Sadly tho the bug wasn't killed so they they have to go back in.


----------



## KenC (Jan 6, 2015)

480sparky said:


> minicoop1985 said:
> 
> 
> > What the hell is dynamic range?
> ...



Why, as I'm having a kitchen redone, did they not offer me this option?


----------



## JustJazzie (Jan 6, 2015)

Seriously, where DO you store all that information ?


----------



## pgriz (Jan 6, 2015)

Does the rule of thirds work with portrait orientation?


----------



## baturn (Jan 6, 2015)

Huh?


----------



## 480sparky (Jan 6, 2015)

I love the images my camera takes in horizontal orientation.  What camera should I buy so I can take photos in the vertical orientation?


----------



## astroNikon (Jan 6, 2015)

Why don't camera makers make a Black & White only digital camera !!


----------



## astroNikon (Jan 6, 2015)

minicoop1985 said:


> What's a Bronica?


and what type of cream helps it stop itching ?


----------



## tirediron (Jan 6, 2015)

astroNikon said:


> Why don't camera makers make a Black & White only digital camera !!

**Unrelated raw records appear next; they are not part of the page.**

/-- The station before its input passes 46 V: every register at the reset value of its table (R394), every memory empty, and
the module's fuses and flash as log 5 names them. -/
def Dev.reset : Dev :=
  { fuses := { volts := (List.range 8).map fun n => (n, exampleVolts), fwKeyHash := [exampleKeyHash] } }

/-- The machine right after reset: nothing waits (log 4 for what the manual does not state). -/
def State.reset : State := { dev := Dev.reset, pending := [] }

end Sys2Proof.Machine
end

They do.  Try and keep up with the program, okay?  Thanks!


----------



## terri (Jan 6, 2015)

tirediron said:


> astroNikon said:
> 
> 
> > Why don't camera makers make a Black & White only digital camera !!
> ...


More to the point is: why the heck should we care?


----------



## limr (Jan 6, 2015)

What are your superstitious tricks to make sure the Ducks will beat the pants off the Bucks?


----------



## Forkie (Jan 7, 2015)

If there's no one around to hear the shutter, does it make a sound?


----------



## MSnowy (Jan 7, 2015)

Why do you think that the same 10-12 people make 90% of the post here on TPF?


----------



## Designer (Jan 7, 2015)

I only do this to avoid work.


----------



## Forkie (Jan 8, 2015)

MSnowy said:


> Why do you think that the same 10-12 people make 90% of the post here on TPF?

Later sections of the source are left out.